Hi all,

The problem is clear, there is a misunderstanding of the service "su" and "su-l", this is about the target users. Hence; su - to user winfried is allowed since su and su-l are added to the hbac service list of this user.

This looks a bit strange from the ui perspective, all other HBAC services are what this user is allow to do; "su" and "su-l" defines that OTHER user may become this user by using su.

A bit strange, but this is how is works.

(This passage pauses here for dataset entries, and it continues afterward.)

/-- TimeSources: every source ranked, a 1PPS run, an IRIG-B run of two frames, and a grandmaster. -/
def timed : State := { base.setReg rTU_SRCCFG 0 0 0x12345 with
                       tu := { TuSt.init with set := true, ppsRun := 3, irig := [(2, (2, 0, 0))], ptpGm := some ptp0, ptpErb := [(0, ptp0)], ptpAnn := [(0, 7, 0)] } }
def irig0 : IrigFrame := ⟨0, true, some 1970, 1, 1, 0, false, false⟩
theorem witness_time_sources : tuOn timed = true ∧ (∀ i < 5, srcRank timed i ≠ 0) ∧ timed.tu.ppsRun = 3 ∧ timed.tu.set = true ∧
    timed.stopped = false ∧ (0 : Int).natAbs ≤ 1000 ∧ ¬((2000 : Int).natAbs ≤ 1000) ∧
    (timed.advanceTai ((timed.tu.ppsLast : Int) + sec + 0).toNat).tai ≤ timed.tu.ppsLast + sec + 1000 ∧
    tget (0, 0, 0) timed.tu.irig 2 = (2, 0, 0) ∧ irig0.valid = true ∧ irigTai (timed.advanceTai ((0 : Int) + sec + irig0.err).toNat) irig0 = 0 + 1 ∧
    ¬(timed.tu.ppsRun = 0 ∧ timed.tu.ppsLast = 0) ∧ timed.tu.ptpGm ≠ none ∧ timed.tu.setsec = none ∧
    annFirst timed = some (0, 7, 0) ∧ timed.tu.ptpPort = 0 := by decide +kernel

/-- TimeServices: holdover past ERRMAX, a leap each way, a running clock, the time points, and a PTP master port. -/
def holding : State := { base.setF fTU_SEL_STATE 3 with tu := { TuSt.init with holdE0 := 2000, leap := 1 } }
def mastering : State := ((((portUp.setF fTU_PTPROLE_ROLE 2).setReg rTU_PTBASE 0 0 0x80000000)))
theorem witness_time_services : tuOn holding = true ∧ -(2 ^ 32) < holding.clk.corr ∧ holding.f fTU_SEL_STATE = 3 ∧
    holding.f fTU_HOLD_ERRMAX < holding.tu.holdE0 ∧ holding.tu.leap = 1 ∧ -32768 < sval 16 (holding.f fTU_UTCOFF_OFF) ∧
    sval 16 (holding.f fTU_UTCOFF_OFF) < 32767 ∧ holding.tu.setsec = none ∧ tuOn mastering = true ∧ ptpRole mastering 0 = 2 ∧
    mastering.tu.ptpGm = none ∧ mastering.stopped = false ∧ tfind mastering.tu.ptpErb 0 = none ∧
    tfind ({ mastering with tu := { mastering.tu with syncTx := [(0, (4, 5))] } } : State).tu.syncTx 0 = some (4, 5) ∧
    mastering.fb fTU_PTBASE_EN = true ∧
    (({ mastering with points := [(3, { Point.init with ty := 4 })] } : State).pt ((mastering.f fTU_PTBASE_BASE + 3) % 131072)).ty = 4 := by
  decide +kernel
/-- A seconds value that waits for the next second. -/
def setting : State := { base with tu := { TuSt.init with setsec := some (9, (base.tai / sec + 1) * sec) } }
theorem witness_setsec : tuOn setting = true ∧ setting.tu.setsec = some (9, (setting.tai / sec + 1) * sec) ∧
    setting.tai < (setting.tai / sec + 1) * sec ∧ -(2 ^ 32) < setting.clk.corr ∧ setting.clk.corr ≤ 2 ^ 32 := by decide +kernel
/-- HoldoverSpan: a bound at its limit. -/
theorem witness_holdover_span : 1000 ≤ 1000 ∧ holdSpan 1000 100 5 1000 62 0 + 1 < 2 ^ 62 := by decide +kernel

-- The host ---------------------------------------------------------------------------------------------------------------------------------------

/-- A command of `op` at the head of the supervisor's set, or of tenant 0's, with the data that it reads. -/
def cmd0 (op len arg : Nat) (d : Option HostResp) : HCmd :=
  ⟨[w32 op, 0, 0x1000, 0, w32 len, w32 arg, 0, 0, 0, 0, 0, 0, 0, 0, 0, 0], 3, d, false, 0⟩
def hostAt (set : Nat) (c : HCmd) : State :=
  { ((base.setF fHI_TN_CTL_EN 1 set).setF fHI_LINK_UP 1).setReg rHI_TN_SIZE set 0 0x4444 with hi := { HostSt.init with sets := [(set, { HSet.init with cmds := [c] })] } }
theorem host_turn (set : Nat) (c : HCmd) (op : Nat)
    (h : (decide (((hostAt set c).hset set).cmds.head? = some c) && decide (cmdOp c = op) && setLive (hostAt set c) set &&
      ((hostAt set c).hset set).cpls.isEmpty &&
      !ringFull (hostAt set c) set 1 ((hostAt set c).hset set).cplPI ((hostAt set c).hset set).cplCI && ((hostAt set c).hi.waits.filter fun w => w.set == set).isEmpty &&
      !(hostAt set c).ks.adv.contains (cmdTarget set c) && myTurn (hostAt set c) set &&
      (opDomain (hostAt set c) set c).all (fun d => domOn (hostAt set c) d) && decide (c.put = 0)) = true) : HostTurn (hostAt set c) set c op := by
  simp only [Bool.and_eq_true, decide_eq_true_eq, List.isEmpty_iff, Bool.not_eq_true'] at h
  obtain ⟨⟨⟨⟨⟨⟨⟨⟨⟨h1, h2⟩, h3⟩, h4⟩, h5⟩, h6⟩, h7⟩, h8⟩, h9⟩, h10⟩ := h
  exact ⟨h1, h2, h3, h4, h5, h6, h7, h8, fun d hd => by rw [hd] at h9; exact h9, h10⟩

/-- Every operation has its turn, in the supervisor's set and in a tenant's. -/
theorem witness_turns : ∀ op ∈ [0, 1, 2, 3, 4, 5, 6, 8, 9, 10, 0x0B, 0x10, 0x11, 0x12, 0x13, 0x14, 0x18, 0x20, 0x21], ∀ set ∈ [0, 256],
    HostTurn (hostAt set (cmd0 op 8 0 none)) set (cmd0 op 8 0 none) op := by
  intro op ho set hs
  simp only [List.mem_cons, List.not_mem_nil, or_false] at ho hs
  rcases hs with rfl | rfl <;>
    rcases ho with rfl | rfl | rfl | rfl | rfl | rfl | rfl | rfl | rfl | rfl | rfl | rfl | rfl | rfl | rfl | rfl | rfl | rfl | rfl <;>
    exact host_turn _ _ _ (by decide +kernel)

/-- HostMemoryCommands: legal Plate, Tray and DRAM moves of 8 bytes with their data, and a PLATE_WR whose data is still to be read. -/
def data0 : HostResp := .data (List.replicate 8 0)
theorem witness_host_memory : let s := hostAt 0 (cmd0 2 8 0 (some data0))
    memWf s.host = true ∧ memWf s.tray = true ∧ keyless s = false ∧ plateBad 0 s (cmd0 2 8 0 none) = none ∧
    trayBad 0 s (cmd0 4 8 0x3EF8 none) = none ∧ dramBad 0 s (cmd0 6 8 0 none) = none ∧ cmdLen (cmd0 2 8 0 none) = 8 ∧
    (cmd0 2 8 0 (some data0)).data = some (.data (List.replicate 8 0)) ∧ (List.replicate 8 (0 : Byte)).length = 8 ∧
    (cmd0 2 8 0 none).data = none ∧ (cmd0 2 8 0 none).asked = false ∧ pmState s ≠ 1 ∧ bit (wd (cmd0 2 8 0 none).w 0) 9 = false ∧
    s.fb fHI_LINK_UP = true ∧ s.tai < s.plan.next ∧ s.stopped = false ∧
    (let due := { s with plan := { s.plan with next := 0 } }
     due.plan.next ≤ due.tai ∧ due.stopped = false) := by decide +kernel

Anyone disagree?

Winny





Op 24-11-15 om 14:04 schreef Jakub Hrozek:
On Tue, Nov 24, 2015 at 12:58:42PM +0100, Winfried de Heiden wrote:
Hi all,

[winfried@ipa ~]$ ipa hbacrule-show allow_all
   Rule name: allow_all
   User category: all
   Host category: all
   Service category: all
   Description: Allow all users to access any host from any host
   Enabled: FALSE

[winfried@ipa ~]$ ipa hbacrule-show testuser
   Rule name: testuser
   Enabled: TRUE
   Users: testuser
   Hosts: fedora23-server.blabla.bla
   Services: sshd

[winfried@ipa ~]$ ipa user-show winfried
   User login: winfried
   First name: Winfried
   Last name: de Heiden
   Home directory: /home/winfried
   Login shell: /bin/bash
etc. .etc.

[winfried@ipa ~]$ ipa user-show testuser
   User login: testuser
   First name: test
   Last name: user
   Home directory: /home/testuser
   Login shell: /bin/bash
   Email address: testu...@blabla.bla
   UID: 10005
   GID: 10005
   Account disabled: False
   Password: True
   Member of groups: ipausers
   Member of HBAC rule: testuser
   Kerberos keys available: True



[[testuser@fedora23-server ~]$ su winfried
Wachtwoord:
[winfried@fedora23-server testuser]$ id
UID=10001(winfried) GID=10001(winfried)
groepen=10001(winfried),10000(admins),10003(linuxadmins),10004(linuxusers)
context=unconfined_u:unconfined_r:unconfined_t:s0-s0:c0.c1023

So yes, I can su to another IPA-user :(

sssd_pam now shows information, but nothing seems to go wrong...
I think you forgot to CC freeipa-users.

In this case, can you look into /var/log/secure again and into the
domain logs?

What's happening?

Winny

Op 24-11-15 om 11:43 schreef Jakub Hrozek:
On Tue, Nov 24, 2015 at 11:10:11AM +0100, Winfried de Heiden wrote:
    Hi all,

    Running as an ordinary user, straight from the beginning.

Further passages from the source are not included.